- Film poster
- Directed by: Jay Silverman
- Screenplay by: Joey Curtis
- Story by: Jay Silverman Joey Curtis Joseph Gamache
- Produced by: Keefe Kaupanger-Swacker Will Newman
- Starring: Taylor Spreitler; Gil Bellows; Elizabeth Peña; Peter Coyote;
- Cinematography: Andrew Russo
- Edited by: Lauren Connelly
- Music by: Dave Holden
- Production company: Jay Silverman Productions
- Distributed by: 4Digital Media
- Release date: February 23, 2015 (Sedona);
- Running time: 100 minutes
- Country: United States
- Language: English

= Girl on the Edge =

2015 American drama film

Girl on the Edge is a 2015 American drama film directed by Jay Silverman and starring Taylor Spreitler, Gil Bellows, Elizabeth Peña (in one of her final posthumous film roles; she died four months before this film’s premiere) and Peter Coyote. The film premiered at the 2015 Sedona Film Festival.

==Premise==
A troubled teenager falls victim to an online predator. Unable to cope with her psychological trauma, Hannah Green (Taylor Spreitler) becomes self-destructive and her parents make the heartbreaking decision to send her away to an alternative healing center in the wilderness.

==Cast==
- Taylor Spreitler as Hannah Green
- Peter Coyote as Hank Taylor
- Gil Bellows as Jake Green
- Amy Price-Francis as Anne Green
- Shane Graham as Tommy Miller
- Elizabeth Peña as Esther
- Amy Davidson as Ariel
- Rex Lee as Travis Lee
- Mackenzie Phillips as Deborah Green
- Carla Jeffery as Crystal

== Production ==
Gil Bellows explained that he was attracted to the project and said "I have two kids. Telling stories that can create conversations between parents and their children about crucial issues and at the same time hold on to the most important part of any story’s responsibility; to entertain its audience is important to me."

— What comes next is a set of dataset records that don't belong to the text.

-- ==== Sys2Proof/Machine/Dictionary.lean ====
section
/-! DEFINITION. What a write to each object of the dictionary does: the commands as their values spell them, locks, status clears, aliases, and the ranges
and consequences of the plain fields (R34, R36, R39, R42, R52, R53, R124, R133, R147, R249, R266, R319 to R322, R350, R402, R431 to R433, R463, R464). -/

namespace Sys2Proof.Machine

/-- A write as its arbiter sees it: one that leaves the one-way store alone, or one that may change it. -/
inductive AnyOp where
  | dev (o : Op)
  | vault (o : VOp)

/-- Apply a write: its code and the state after it. -/
def AnyOp.apply (o : AnyOp) (r : Req) (idx sub : Nat) (s : State) : Code × State :=
  match o with
  | .dev o => ((o.apply r idx sub s.dev).1, s.onDev (fun d => (o.apply r idx sub d).2))
  | .vault o => o.apply r idx sub s

/-- What follows once its answer has been sent. -/
def AnyOp.later : AnyOp → Dev → Dev
  | .dev o, d => o.later d
  | .vault o, d => o.later d

/-- The same write under further conditions. -/
def AnyOp.under (o : AnyOp) (more : List (Bool × Code)) : AnyOp :=
  match o with
  | .dev o => .dev { o with checks := more ++ o.checks }
  | .vault o => .vault { o with checks := more ++ o.checks }

/-! ## Values that spell a command's operands -/

/-- `n` bytes of an OCTETS(`len`) value from an offset. -/
def part (len v offset n : Nat) : Nat := v / 256 ^ (len - offset - n) % 256 ^ n

/-- The same as bytes. -/
def partBytes (len v offset n : Nat) : List Byte := bytesOf n (part len v offset n)

/-- What the analogue side answers to a CAL_START that a management frame carries: the frame brings no measurement, so that it is free (log entry 7). -/
def Dev.freeMeas (d : Dev) : CalMeas :=
  let bits := fun k => Config.freeValue d.draws k
  { symbols := bits 10
    valid := Vector.ofFn (fun i => bits (20 + i.val))
    power := Vector.ofFn (fun i => Vector.ofFn (fun k => bits (30 + 16 * i.val + k.val)))
    samples := bits 11
    fullScale := Vector.ofFn (fun i => bits (24 + i.val))
    estimate := Vector.ofFn (fun i => (List.range 57).map (fun k => signed 16 (bits (100 + 57 * i.val + k) % 65536))) }

/-- CAL_START by its value alone. -/
def Dev.calStartFree (d : Dev) (r : Req) (p : Port) (v : Nat) : Op :=
  let o := d.calStartOp r p v d.freeMeas
  { o with effect := fun d => (o.effect d).newDraw, refusal := fun c d => (o.refusal c d).newDraw }

/-- TWILL_TEST_START, SA_INSTALL, INJECT and FC_START by their values. -/
def twillTestOf (v : Nat) : TwillTest :=
  { mode := part 16 v 0 1, dir := part 16 v 1 1, pattern := part 16 v 2 1, lanes := part 16 v 4 8, inject := part 16 v 12 2, duration := part 16 v 14 2 }

def saInstallOf (v : Nat) : SaInstall :=
  { an := part 68 v 0 1, ssci := part 68 v 4 4, salt := partBytes 68 v 8 12, lowestPn := part 68 v 20 8, wrapped := partBytes 68 v 28 40 }

def Dev.injectBy (d : Dev) (r : Req) (lifecycle v : Nat) : Op :=
  d.injectOp r lifecycle (part 8 v 0 2) (part 8 v 2 1) (part 8 v 3 1) (part 8 v 4 2)

def Dev.fcStartBy (d : Dev) (r : Req) (n : DieId) (v : Nat) : Op := d.fcStartOp r n (part 8 v 0 1) (part 8 v 1 1) (part 8 v 4 4)

/-- RESET_REQUEST by its value; a warm reset it starts finds the voltages held. -/
def Dev.resetBy (d : Dev) (r : Req) (vault : Vault) (v : Nat) : Op :=
  d.resetOp r vault (part 4 v 0 1) (part 4 v 1 1) (part 4 v 2 2) d.warmEnv

/-- LIFECYCLE_REQUEST by its value. Gwynale's test keys arrive with no object (log entry 30). -/
def lifeBy (vault : Vault) (d : Dev) (r : Req) (v : Nat) : VOp :=
  lifeOp vault d r (part 232 v 0 1) (partBytes 232 v 4 114) (partBytes 232 v 118 114) [] none

/-! ## Ranges and consequences of plain fields -/

/-- The raw enable bit of a port. -/
def Dev.enableBit (d : Dev) (p : Port) : Bool := (d.get 0x1030 (1 + p.val / 64)).testBit (p.val % 64)

/-- HL_TX_EQ (R249): MAIN at least 32, the four magnitudes sum to 64. -/
def txEqBad (v : Nat) : Bool :=
  field v 8 8 < 32
  || (signed 8 (field v 24 8)).natAbs + (signed 8 (field v 16 8)).natAbs + field v 8 8 + (signed 8 (field v 0 8)).natAbs ≠ 64

/-- Bounds of an XOFF value (R266). -/
def xoffBounds (sub : Nat) : Nat × Nat := if sub < 7 then (16384, 187008) else (8192, 55936)

/-- The flow-control thresholds (R266): XOFF within its bounds, XON below XOFF. -/
def Dev.thresholdBad (d : Dev) (p : Port) (sub v : Nat) : Bool :=
  if sub = 3 || sub = 5 || sub = 7 || sub = 9 then
    v < (xoffBounds sub).1 || (xoffBounds sub).2 < v || v ≤ d.get (0x2200 + p) (sub + 1)
  else if sub = 4 || sub = 6 || sub = 8 || sub = 10 then d.get (0x2200 + p) (sub - 1) ≤ v
  else false

/-- ESCALATION (R402): N, WINDOW and REPEAT. -/
def escalationBad (sub v : Nat) : Bool :=
  field v 24 8 = 0 || field v 8 16 = 0 || 60000 < field v 8 16 || (sub % 2 = 0 && field v 4 4 ≠ 0)

/-- A STEP of ADAPT_CONTROL (R133). -/
def stepBad (v : Nat) : Bool :=
  (List.range 4).any (fun k => let s := field v (8 * k) 5; (1 ≤ s && s ≤ 3) || 25 ≤ s)

/-- Sum of the magnitudes of the custom taps, with one of them replaced (R124). -/
def Dev.tapSum (d : Dev) (p : Port) (sub v : Nat) : Nat :=
  ((List.range 8).map (fun k => (signed 16 (if sub = k + 2 then v else d.get (0x5100 + p) (k + 2))).natAbs)).sum

/-- The shaping record (R124). -/
def Dev.shapingBad (d : Dev) (p : Port) (sub v : Nat) : Bool :=
  if sub = 1 then v = 1 && 16384 < d.tapSum p 0 0
  else if sub = 0xA then signed 16 v < -8 || 0 < signed 16 v
  else d.get (0x5100 + p) 1 = 1 && 16384 < d.tapSum p sub v

/-- What the object of a plain field asks beyond its table's range. -/
def Dev.fieldChecks (d : Dev) (idx sub v : Nat) : List (Bool × Code) :=
  match portOf? idx with
  | some p =>
    match Catalog.base idx with
    | 0x2000 => [(sub = 2 && txEqBad v, .range)]
    | 0x2200 => [(d.thresholdBad p sub v, .range)]
    | 0x4000 => [(sub = 1 && field v 2 2 = 3, .range), (sub = 7 && v ≠ 0 && (v < 100 || 60000 < v), .range)]
    | 0x4180 => [(sub = 0x15 && (0 < signed 16 v || signed 16 v < -2048), .range)]
    | 0x4480 => [((sub = 2 || sub = 3) && beyond 32 16000 v, .range)]
    | 0x5000 => [(stepBad v, .range)]
    | 0x5100 => [(d.enableBit p, .state), (d.shapingBad p sub v, .range)]
    | 0x5D80 =>
      [(sub ≤ 2 && d.tlmOn p, .state), (sub = 1 && v < d.get (0x5D80 + p) 2, .range), (sub = 2 && d.get (0x5D80 + p) 1 < v, .range)]
    | _ => []
  | none =>
    match idx with
    | 0x1200 => [(policyBad v, .range)]
    | 0x1204 => [(limitsBad sub v, .range)]
    | 0x1424 => [(127 < v && v ≠ 0xFFFF, .range)]
    | 0x1FF0 => [(escalationBad sub v, .range)]
    | 0x5F00 => [((sub = 3 || sub = 4 || sub = 9) && d.tlmAny, .state)]
    | 0x6010 => [(sub = 2 && beyond 32 16000 v, .range)]
    | 0x6014 => [(sub = 3 && beyond 32 16000 v, .range)]
    | 0x6020 => [(sub ≤ 2 && 127 < v && v ≠ 0xFF, .range)]
    | _ => []

/-- What follows at once from a new value of a plain field; `old` is the value before. -/
def Dev.fieldAfter (idx sub old : Nat) (d : Dev) : Dev :=
  match portOf? idx with
  | some p =>
    match Catalog.base idx with
    | 0x2200 => ((d.flowCheck p .egress).flowCheck p .ingress).wakeIfPending p
    | 0x4000 => if sub = 5 then (d.standardSet p (d.get idx sub)).readvertise p else d
    | 0x5000 => d.moveOn p false
    | 0x5D80 =>
      if sub = 3 then d.tlmRated p old (d.get idx 4) else if sub = 4 then d.tlmRated p (d.get idx 3) old else d
    | _ => d
  | none =>
    match idx with
    | 0x5F00 => if sub ≤ 2 then d.tlmEnabled sub old (d.get 0x5F00 sub) else d
    | 0x6010 => if sub = 1 then d.ppsMode else d
    | 0x6014 => if sub = 1 && d.get 0x6014 1 = 0 then d.ppsFall else d
    | 0x6020 => d.rclkLook
    | _ => d

/-- A write to a field of class RW or RWL that no command of its own describes. -/
def Dev.plainOp (d : Dev) (r : Req) (idx sub v : Nat) : Op :=
  d.plainWrite r idx sub v (d.fieldChecks idx sub v) (Dev.fieldAfter idx sub (d.get idx sub))

/-! ## Locks and status objects -/

/-- A write to a W1 lock (R34, R53): a write of 1 sets it and is recorded, a write of 0 changes nothing. -/
def Dev.lockOp (d : Dev) (r : Req) (idx sub v : Nat) : Op where
  checks := d.gate r idx ++ [(misfits idx sub v, .type), (d.flag idx sub, .locked), (v = 1 && d.stagingFull, .busy), (1 < v, .range)]
  effect := fun d => if v = 1 then (d.put idx sub 1).touch 0x0011 (d.lockBody r idx sub) else d

/-- A write to the clear subindex of a status object (R42). -/
def Dev.clearOp (d : Dev) (r : Req) (idx seq : Nat) : Op where
  checks := d.gate r idx ++ [(misfits idx 3 seq, .type), ((seq != d.stSeq idx), .stale)]
  effect := fun d => d.put idx 1 0

/-! ## The write of each object -/

/-- A write that nothing can grant. -/
def refusing (c : Code) : Op := { checks := [(true, c)], effect := id }

/-- A write to an object of a port's records. -/
def Dev.portWrite (d : Dev) (r : Req) (p : Port) (idx sub v : Nat) : Op :=
  match Catalog.base idx, sub with
  | 0x2000, 1 => d.rateOp r p v
  | 0x4000, 4 => d.advertiseOp r p v
  | 0x4100, 2 => d.negRestartOp r p v
  | 0x4100, 0x20 => d.queryOp r p v
  | 0x4180, 2 => d.timeoutOp r p 0 v
  | 0x4180, 3 => d.timeoutOp r p 1 v
  | 0x4180, 4 => d.timeoutOp r p 2 v
  | 0x4180, 5 => d.timeoutOp r p 3 v
  | 0x4180, 6 => d.timeoutOp r p 4 v
  | 0x4180, 7 => d.timeoutOp r p 5 v
  | 0x4180, 0x10 => d.relockNowOp r p v
  | 0x4380, 1 => d.groupOp r p v
  | 0x4400, 1 => d.sealModeOp r p v
  | 0x4400, 0xF => d.rekeyOp r p v
  | 0x4400, 0x10 => d.saInstallOp r p (saInstallOf v)
  | 0x4400, 0x11 => d.saSelectOp r p v
  | 0x4400, 0x12 => d.saDeleteOp r p v
  | 0x5000, 0xB => d.adaptHoldOp r p v
  | 0x5200, 4 => d.ckptNowOp r p v
  | 0x5800, 1 => d.calStartFree r p v
  | 0x5800, 2 => d.calAbortOp r p v
  | 0x5800, 6 => d.slotUseOp r p v
  | 0x5C80, 1 => d.diagStartOp r p v
  | 0x5C80, 2 => d.diagAbortOp r p v
  | _, _ => d.plainOp r idx sub v

/-- A write to a numbered module object: coefficient windows, frequency counters, samplers, fault records, twill tests. -/
def Dev.numberedWrite (d : Dev) (r : Req) (vault : Vault) (idx sub v : Nat) : Op :=
  if h : 0x5400 ≤ idx ∧ idx < 0x5410 then
    let w : Fin 16 := ⟨idx - 0x5400, by omega⟩
    match sub with
    | 1 => d.captureOp r w v
    | 2 => d.coefWriteOp r w v
    | _ => d.coefReleaseOp r w v
  else if h : 0x1830 ≤ idx ∧ idx < 0x1839 then
    let n : DieId := ⟨idx - 0x1830, by omega⟩
    if sub = 1 then d.fcStartBy r n v else d.fcAbortOp r n v
  else if h : 0x5F10 ≤ idx ∧ idx < 0x5F18 then
    let n : Die := ⟨idx - 0x5F10, by omega⟩
    match sub with
    | 1 => d.armOp r n v
    | 2 => d.samplerAbortOp r n v
    | _ => d.samplerSelectOp r n v
  else if 0x1C00 ≤ idx ∧ idx ≤ 0x1FC8 ∧ sub = 9 then d.firstRearmOp r (idx - 0x1C00) v
  else if idx = 0x3400 then d.testStartOp r vault.lifecycle (subDie sub) (twillTestOf v)
  else if idx = 0x3401 then d.testStopOp r (subDie sub) v
  else d.plainOp r idx sub v

/-- A write to a module object of the device's own. -/
def Dev.moduleWrite (d : Dev) (r : Req) (vault : Vault) (idx sub v : Nat) : Op :=
  match idx, sub with
  | 0x1030, _ => d.enableOp r sub v
  | 0x1804, 0 => d.resetBy r vault v
  | 0x1806, 0 => d.recoveryExitOp r vault v
  | 0x1808, 0 => d.islandReleaseOp r (part 2 v 0 1) (part 2 v 1 1)
  | 0x1FE0, 3 => d.moduleRearmOp r v
  | 0x1FF8, 1 => d.injectBy r vault.lifecycle v
  | 0x1FF8, 3 => d.injectCancelOp r vault.lifecycle v
  | 0x3000, 4 => d.reinstateOp r v
  | 0x5A00, 1 => d.temperSelectOp r v
  | 0x5F00, 5 => d.tlmSyncOp r v
  | 0x5F00, 7 => d.tlmLatchOp r v
  | 0x6000, 2 => d.timeSetOp r v
  | 0x6000, 3 => d.timeStepOp r v
  | 0x6000, 4 => d.freqAdjOp r v
  | 0x6418, 1 => d.serviceOp r v
  | 0x6440, 2 => d.stageBeginOp r (part 8 v 0 1) (part 8 v 4 4)
  | 0x6440, 3 => d.stageDataOp r (part 1024 v 0 4) (part 1024 v 4 2) (partBytes 1024 v 8 1016)
  | 0x6440, 4 => d.stageVerifyOp r v
  | 0x6440, 7 => d.activateOp r v
  | 0x6440, 9 => d.revertOp r vault v
  | 0x6460, 1 => attestOp vault d r (partBytes 32 v 0 32)
  | 0x6600, 1 => d.touchSelectOp r v
  | 0x6600, 6 => d.touchSignOp r v
  | 0x6800, 1 => d.shutdownOp r vault.lifecycle v
  | 0x6800, 2 => d.assayRunOp r vault.lifecycle (part 4 v 0 1) (part 4 v 1 1)
  | 0x6800, 3 => d.assayAbortOp r vault.lifecycle v
  | _, _ => d.numberedWrite r vault idx sub v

Bellows also explained that he worked on the script with director Jay Sivelman "Jay was very collaborative in the development stage and embraced the give and take of my ideas and input." On his role, Bellows added that the hardest part was "playing a loving, caring parent who doesn’t have all the answers and is suffering along with his daughter was challenging, but is also what drew me to be in this film."

==Reception==
Radio Times awarded the film three stars out of five.

In his HuffPost review, Lloyd I. Sederer praises Girl on the Edge for its sensitive portrayal of trauma and recovery, emphasizing the film’s ability to offer hope to struggling families. He highlights the universal principles of healing—trust, perseverance, and a supportive community—while acknowledging that financial privilege can make treatment more accessible. However, he argues that the film’s message extends beyond wealth, illustrating the essential elements needed for recovery from mental health and addiction challenges. As Sederer concludes, "We see that portrayed with care in Girl on the Edge. That's a message so many families need to see, and this film offers them a story to believe in."